There is no need to have any «requisite training», in this occasional context, to know that you cannot go around and sneeze on people, that you cannot risk people's health lightly, that "do not meet people" does not equate to "do not leave the house". It is just a matter of basic wits. When basics are supposed as missing a massive societal problem is revealed. Pointing the focus over freedom when the ground approach is regarding people as fools is missing a bigger point. In some territories people have been forbidden to live the house - not in New York or Singapore or Valletta, but in the remote countryside and mountainside; in some territories people have been forbidden to take a walk in the night. Beyond the limitation of freedom there is a labelling of the population as mentally underage. Technical-scientific-medical competence over e.g. the effectiveness of masks has nothing to do with it.

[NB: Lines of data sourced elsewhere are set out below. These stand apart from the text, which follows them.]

-- ==== Sys2Proof/Machine/Protection.lean ====
section
/-! DEFINITION. The protection unit (04_battery_protection_and_load_shedding.md). -/

namespace Sys2Proof.Machine

/-! ## The contactors -/

/-- R76: the NEL opens. -/
def openNel (cause : ShedCause) (s : State) : State :=
  report alLoadShed true
    (s.onProt fun p => { p with nel := .opened, shedCause := some cause, shedCount := 0, nelCount := 0 })

/-- R77: the NEL closes. -/
def closeNel (s : State) : State :=
  report alLoadShed false
    (s.onProt fun p => { p with nel := .closed, shedCause := none, shedCount := 0, nelCount := 0 })

/-- R79: the BPD opens, and the source supervisor makes the plant mode PROTECT. BATTERY_DISCONNECTED is reported before the
mode changes (DESIGN CHOICE, log 6). -/
def openBpd (s : State) : State :=
  rederive (report alBatteryDisconnected true
    (s.onProt fun p => { p with bpd := .opened, disconnectCount := 0, bpdCount := 0 }))

/-- R81: the BPD closes. BATTERY_DISCONNECTED is reported before the mode changes (DESIGN CHOICE, log 6). -/
def closeBpd (s : State) : State :=
  rederive (report alBatteryDisconnected false
    (s.onProt fun p => { p with bpd := .closed, disconnectCount := 0, bpdCount := 0 }))

/-! ## Tests -/

/-- R73: the bus falls to the plant voltage of setting `i` of group 2. -/
def busFalls (s : State) (i : Nat) : Bool := decide (s.meas.bus ≤ s.plantVoltage (s.inForce 2 i))

/-- R73: the bus rises to it. -/
def busRises (s : State) (i : Nat) : Bool := decide (s.plantVoltage (s.inForce 2 i) ≤ s.meas.bus)

/-- R75: some fitted SYNC string is at or below the shed SOC. -/
def shedSocTest (s : State) : Bool :=
  s.inForce 2 6 != 0 && s.fittedStrings.any fun r => r.trusted && decide (r.soc ≤ s.inForce 2 6)

/-- R80: the running list holds at least n_min RUNNING slots, or as many as are fitted. -/
def enoughRunning (s : State) : Bool :=
  decide (min (s.inForce 4 3) (s.inForce 0 15) ≤
    (s.rect.running.filter fun i => (s.slot i).state == .running).length)

/-- R83: the discharge test. -/
def dischargeTest (s : State) : Bool :=
  s.sup.ac && s.charge.stage != .test && decide (s.batteryCurrent ≤ -(s.inForce 2 11 : Int))

/-! ## The measurement event -/

/-- R74 to R76: load shedding. -/
def shedWork (s : State) : State :=
  if s.sup.mode = .battery ∧ s.prot.nel = .closed then
    let n := if busFalls s 4 then s.prot.shedCount + 1 else 0
    let byVoltage := decide (s.inForce 2 5 ≤ n)
    let bySoc := shedSocTest s
    if byVoltage && bySoc then openNel .both s
    else if byVoltage then openNel .voltage s
    else if bySoc then openNel .soc s
    else s.onProt fun p => { p with shedCount := n }
  else s.onProt fun p => { p with shedCount := 0 }

/-- R77: NEL reconnect. -/
def nelWork (s : State) : State :=
  if s.prot.nel = .opened ∧ s.sup.ac then
    let n := if busRises s 7 then s.prot.nelCount + 1 else 0
    if s.inForce 2 8 ≤ n then closeNel s else s.onProt fun p => { p with nelCount := n }
  else s.onProt fun p => { p with nelCount := 0 }

/-- R78, R79: battery disconnect. -/
def disconnectWork (s : State) : State :=
  if s.sup.mode = .battery ∧ s.prot.bpd = .closed then
    let n := if busFalls s 0 then s.prot.disconnectCount + 1 else 0
    if s.inForce 2 1 ≤ n then openBpd s else s.onProt fun p => { p with disconnectCount := n }
  else s.onProt fun p => { p with disconnectCount := 0 }

/-- R80, R81: battery reconnect. -/
def reconnectWork (s : State) : State :=
  if s.prot.bpd = .opened then
    let n := if s.sup.ac && enoughRunning s && busRises s 2 then s.prot.bpdCount + 1 else 0
    if s.inForce 2 3 ≤ n then closeBpd s else s.onProt fun p => { p with bpdCount := n }
  else s.onProt fun p => { p with bpdCount := 0 }

/-- R83: the discharge count and its condition. -/
def dischargeWork (s : State) : State :=
  let n := if dischargeTest s then min 60 (s.prot.dischargeCount + 1) else 0
  report alBatteryDischarge (n == 60) (s.onProt fun p => { p with dischargeCount := n })

/-- R82: BUS_HIGH and BUS_LOW. -/
def reportBus (s : State) : State :=
  s |> report alBusHigh (busRises s 10) |> report alBusLow (busFalls s 9)

/-- The protection unit takes a measurement event. A contactor that this event opens is not tested for
reconnection at it. -/
def protectionEvent (s : State) : State :=
  let nel := s.prot.nel
  let bpd := s.prot.bpd
  let s := if nel = .opened then nelWork s else shedWork s
  let s := if bpd = .opened then reconnectWork s else disconnectWork s
  reportBus (dischargeWork s)

end Sys2Proof.Machine
end

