-- ==== Sys2Proof/Machine/CountCommands.lean ====
section
/-! DEFINITION. The commands that are the expiry of a count: each has its effect when its count is due and its state
stands, and none otherwise (log 3). -/

namespace Sys2Proof.Machine

/-- A count's expiry: the effect when the count is due. -/
def onExpiry (s : State) (isDue : State → Bool) (f : State → State) : Out :=
  whenPowered s fun s => if isDue s then f s else s

/-! ## Charge controller -/

/-- R51: the absorb entry count is due. -/
def absorbEntryDue (s : State) : Bool := s.charge.stage == .bulk && due 60 s.charge.absorbCount

/-- ABSORB_ENTRY (R51). -/
def execAbsorbEntry (s : State) : Out := onExpiry s absorbEntryDue (changeStage .absorb)

/-- R52: the tail count is due. -/
def tailExitDue (s : State) : Bool := s.charge.stage == .absorb && due 600 s.charge.tailCount

/-- TAIL_EXIT (R52, R34). -/
def execTailExit (s : State) : Out := onExpiry s tailExitDue tailExit

/-- R53: the ABSORB timer is due. -/
def absorbTimerDue (s : State) : Bool :=
  s.charge.stage == .absorb && due (s.inForce 1 14 * 3600) s.charge.absorbTimer

/-- ABSORB_TIMER_EXPIRY (R53). -/
def execAbsorbTimerExpiry (s : State) : Out := onExpiry s absorbTimerDue (changeStage .float)

/-- R62: the remaining time runs out. -/
def equalizeDue (s : State) : Bool := s.charge.stage == .equalize && decide (s.charge.eq.remaining ≤ 1)

/-- EQUALIZE_COMPLETE (R62). -/
def execEqualizeComplete (s : State) : Out := onExpiry s equalizeDue equalizeDone

/-! ## Protection unit -/

/-- R74: the shed count is due. -/
def shedDue (s : State) : Bool :=
  s.sup.mode == .battery && s.prot.nel == .closed && due (s.inForce 2 5) s.prot.shedCount

/-- R76: the cause of a shed whose delay has run out. -/
def delayedShedCause (s : State) : ShedCause := if shedSocTest s then .both else .voltage

/-- SHED_DELAY_EXPIRY (R74, R76). -/
def execShedDelayExpiry (s : State) : Out := onExpiry s shedDue fun s => openNel (delayedShedCause s) s

/-- R77: the NEL reconnect count is due. -/
def nelReconnectDue (s : State) : Bool := s.prot.nel == .opened && s.sup.ac && due (s.inForce 2 8) s.prot.nelCount

/-- NEL_RECONNECT (R77). -/
def execNelReconnect (s : State) : Out := onExpiry s nelReconnectDue closeNel

/-- R78: the disconnect count is due. -/
def disconnectDue (s : State) : Bool :=
  s.sup.mode == .battery && s.prot.bpd == .closed && due (s.inForce 2 1) s.prot.disconnectCount

/-- BATTERY_DISCONNECT (R79). -/
def execBatteryDisconnect (s : State) : Out := onExpiry s disconnectDue openBpd

/-- R80: the BPD reconnect count is due. The bus level and the n_min RUNNING slots of the event are not tested again
(DESIGN CHOICE, log 3). -/
def bpdReconnectDue (s : State) : Bool := s.prot.bpd == .opened && s.sup.ac && due (s.inForce 2 3) s.prot.bpdCount

/-- BPD_RECONNECT (R81). -/
def execBpdReconnect (s : State) : Out := onExpiry s bpdReconnectDue closeBpd

/-- R83: the discharge count is due. -/
def dischargeDue (s : State) : Bool := s.sup.ac && s.charge.stage != .test && due 60 s.prot.dischargeCount

/-- R83: the discharge count reaches 60. -/
def dischargeFull (s : State) : State :=
  report alBatteryDischarge true (s.onProt fun p => { p with dischargeCount := 60 })

/-- DISCHARGE_COUNT_EXPIRY (R83). -/
def execDischargeCountExpiry (s : State) : Out := onExpiry s dischargeDue dischargeFull

/-! ## Rectifier scheduler -/

/-- R99: the start count of slot `i` is due. -/
def startDue (i : Nat) (s : State) : Bool :=
  (s.slot i).state == .starting && due (s.inForce 4 9) (s.slot i).startCount

/-- START_TIMEOUT (R99). -/
def execStartTimeout (i : Fin 12) (s : State) : Out := onExpiry s (startDue i) (enterFault i)

/-- R100: the recovery count of slot `i` is due. -/
def recoveryDue (i : Nat) (s : State) : Bool :=
  (s.slot i).state == .fault && ((s.slot i).data.any fun d => !countingFault s d) &&
    due (s.inForce 4 10) (s.slot i).recovery

/-- FAULT_RECOVERY (R100). -/
def execFaultRecovery (i : Fin 12) (s : State) : Out := onExpiry s (recoveryDue i) (changeSlot i .standby)

/-- R106: the rotation counter reaches the interval. -/
def rotationReaches (s : State) : Bool :=
  s.sup.ac && s.inForce 4 6 != 0 && due (s.inForce 4 6 * 3600) s.rect.rotation

/-- ROTATION_DUE (R106): the counter stands at the interval or above it. -/
def execRotationDue (s : State) : Out :=
  onExpiry s rotationReaches fun s => s.onRect fun r => { r with rotation := max r.rotation (s.inForce 4 6 * 3600) }

/-- R108: the overlap count is due. -/
def overlapDue (s : State) : Bool := s.rect.swap.any fun w => w.phase == .overlap && due (s.inForce 4 8) w.overlap

/-- SWAP_OVERLAP_EXPIRY (R108). -/
def execSwapOverlapExpiry (s : State) : Out := onExpiry s overlapDue finishSwap

/-! ## Generator controller -/

/-- R127: the machine is in a state whose count is due. -/
def stateDue (m : GenState) (limit : State → Nat) (s : State) : Bool :=
  s.gen.machine == m && due (limit s) s.gen.stateCount

/-- PRIME_TIME_EXPIRY (R132). -/
def execPrimeTimeExpiry (s : State) : Out := onExpiry s (stateDue .priming fun s => s.inForce 3 11) enterCranking

/-- CRANK_MAXIMUM_EXPIRY (R132). -/
def execCrankMaximumExpiry (s : State) : Out := onExpiry s (stateDue .cranking fun s => s.inForce 3 12) crankExpired

/-- CRANK_REST_EXPIRY (R133). -/
def execCrankRestExpiry (s : State) : Out := onExpiry s (stateDue .crankRest fun s => s.inForce 3 13) enterCranking

/-- R134: the state count of WARMUP stands at `n` or above it. -/
def reachCount (n : Nat) (s : State) : State := s.onGen fun g => { g with stateCount := max n g.stateCount }

/-- R134: at the 10th event of WARMUP an active engine-fault input is taken. -/
def armFaults (s : State) : State :=
  let s := reachCount 10 s
  if s.engineFaultInput then takeEngineFault s else s

/-- WARMUP_FAULT_ARM (R134). -/
def execWarmupFaultArm (s : State) : Out := onExpiry s (stateDue .warmup fun _ => 10) armFaults

/-- R134: the warmup time is reached; a fault at the same event is taken first. -/
def warmupTimeReached (s : State) : State :=
  let s := reachCount (s.inForce 3 15) s
  if s.engineFaultInput && faultArmed s then takeEngineFault s else warmupEnds s

/-- WARMUP_END (R134). -/
def execWarmupEnd (s : State) : Out := onExpiry s (stateDue .warmup fun s => s.inForce 3 15) warmupTimeReached

/-- R130: the mains-fail start delay, in seconds. -/
def mainsFailDelay (s : State) : Nat := s.inForce 3 2 * 60

/-- R130: the mains-fail timer is due. -/
def mainsFailDue (s : State) : Bool := s.gen.mainsFailTimer.any (due (mainsFailDelay s))

/-- MAINS_FAIL_START_DELAY (R130, R129). -/
def execMainsFailStartDelay (s : State) : Out :=
  onExpiry s mainsFailDue fun s =>
    evaluateStart (s.onGen fun g => { g with mainsFailTimer := g.mainsFailTimer.map (max (mainsFailDelay s)) })

/-- R131: the bus-start count is due. -/
def busStartDue (s : State) : Bool := due (s.inForce 3 8) s.gen.busCount

/-- BUS_START_QUALIFIED (R131, R129). -/
def execBusStartQualified (s : State) : Out :=
  onExpiry s busStartDue fun s => evaluateStart (s.onGen fun g => { g with busCount := s.inForce 3 8 })

/-- R129: the rest count is due. -/
def restDue (s : State) : Bool := due s.minRest s.gen.restCount

/-- REST_COUNT_COMPLETE (R129). -/
def execRestCountComplete (s : State) : Out :=
  onExpiry s restDue fun s => evaluateStart (s.onGen fun g => { g with restCount := s.minRest })

/-- The machine carries or idles a run: ONLINE or OFFLOAD. -/
def GenState.carries : GenState → Bool
  | .online => true | .offload => true
  | .idle => false | .priming => false | .cranking => false | .crankRest => false | .warmup => false
  | .cooldown => false | .stopping => false | .failed => false

/-- R137: the run in flight, in ONLINE or OFFLOAD, whose limit is due. -/
def runDue (isDue : State → Run → Bool) (s : State) : Bool := s.gen.machine.carries && s.gen.run.any (isDue s)

/-- The run in flight is stopped (R137). -/
def stopInFlight (reason : StopReason) (s : State) : State :=
  match s.gen.run with
  | some r => stopRun reason r s
  | none => s

/-- R137: the run time is due to reach the maximum run. -/
def maxRunDue (s : State) (r : Run) : Bool := due (s.inForce 3 17 * 3600) r.runTime

/-- MAX_RUN (R137). -/
def execMaxRun (s : State) : Out := onExpiry s (runDue maxRunDue) (stopInFlight .maxRun)

/-- R137: the duration of an EXERCISE or MANUAL run is due. -/
def durationDue (r : Run) : Bool :=
  match r.basis with
  | .exercise => r.duration.any fun d => due (d * 60) r.runTime
  | .manual => r.duration.any fun d => r.durCount.any fun n => due (d * 60) n
  | .mainsFail | .accountLow | .busLow | .remote => false

/-- R137: the stop reason where the duration runs out; MAX_RUN when the same event brings the maximum run. -/
def durationReason (s : State) : StopReason :=
  if s.gen.run.any (maxRunDue s) then .maxRun else .duration

/-- DURATION (R137). -/
def execDuration (s : State) : Out :=
  onExpiry s (runDue fun _ r => durationDue r) fun s => stopInFlight (durationReason s) s

/-- COOLDOWN_EXPIRY (R139). -/
def execCooldownExpiry (s : State) : Out := onExpiry s (stateDue .cooldown fun s => s.inForce 3 18) enterStopping

/-- STOP_CONFIRM_EXPIRY (R140). -/
def execStopConfirmExpiry (s : State) : Out := onExpiry s (stateDue .stopping fun s => s.inForce 3 19) stopExpired

/-- R144: the re-arm count is due. -/
def rearmDue (s : State) : Bool :=
  s.gen.machine == .failed && s.inForce 3 22 != 0 &&
    due (s.inForce 3 22 * 60) (s.gen.rearmMinutes * 60 + s.gen.rearmSeconds)

/-- REARM_EXPIRY (R144). -/
def execRearmExpiry (s : State) : Out := onExpiry s rearmDue leaveFailed

/-- R146: the manual-stop hold runs out. -/
def stopHoldDue (s : State) : Bool := s.gen.stopHold.any fun n => decide (n ≤ 1)

/-- MANUAL_STOP_HOLD_EXPIRY (R146, R129). -/
def execManualStopHoldExpiry (s : State) : Out :=
  onExpiry s stopHoldDue fun s => evaluateStart (s.onGen fun g => { g with stopHold := none })

/-! ## Calendar, alarm unit, store, link -/

/-- R161: the window count runs out. -/
def windowDue (s : State) : Bool := s.cal.exState != .none && decide (s.cal.exWindow ≤ 1)

/-- WINDOW_CLOSE (R161). -/
def execWindowClose (s : State) : Out :=
  onExpiry s windowDue fun s => windowClosed (s.onCal fun c => { c with exWindow := 0 })

/-- R166: the record of code `c` is raising and its count is due. -/
def raiseDue (c : Nat) (s : State) : Bool := (s.record c).raising && due (s.raiseDelay c) (s.record c).qual

/-- R166: the record of code `c` is clearing and its count is due. -/
def clearDue (c : Nat) (s : State) : Bool := (s.record c).clearing && due (s.clearDelay c) (s.record c).qual

/-- R166: the qualification of code `c` is complete, once the table is evaluated (R179). -/
def qualificationExpires (c : Nat) (s : State) : State :=
  if raiseDue c s then raiseAlarm c s else if clearDue c s then clearAlarm c s else s

/-- QUALIFICATION_COUNT_EXPIRY (R166, R167). -/
def execQualificationCountExpiry (c : Fin 40) (s : State) : Out :=
  onExpiry s (fun s => s.alarm.evaluated) (qualificationExpires c)

/-- R189: the idle count is due. -/
def idleDue (s : State) : Bool := s.store.unlocked.isSome && due 600 s.store.idle

/-- IDLE_COUNT_EXPIRY (R189). -/
def execIdleCountExpiry (s : State) : Out := onExpiry s idleDue relock

/-- SNAPSHOT_DROP (R205). -/
def execSnapshotDrop (s : State) : Out := whenPowered s dropSnapshot

end Sys2Proof.Machine
end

And for what «expertise» and «advice» are concerned - which were not at all part of my argument -, many administrations have made it very apparent that they had no credibility or substantial authority. This again, underlines a massive societal problem. Citizens are required to have basic wits and much more - and administrations with even more reason.
pasabagi|1 year ago
As such, there's no need for anybody to know about anything technical. And they don't: the president of the US suggested injecting bleach. The prime minister of the UK bragged loudly about shaking hands with absolutely everyone.
The various interventions vis-a-vis night-time strolls were basically technical measures in the end of a widely-agreed upon goal: avoiding mass casualties. You can say you are fine with the casualties. You can become an expert and identify a mistake in the argumentation. You can't vote on what the facts are, and whether or not 'do not leave the house' moves case rates up or down is a fact.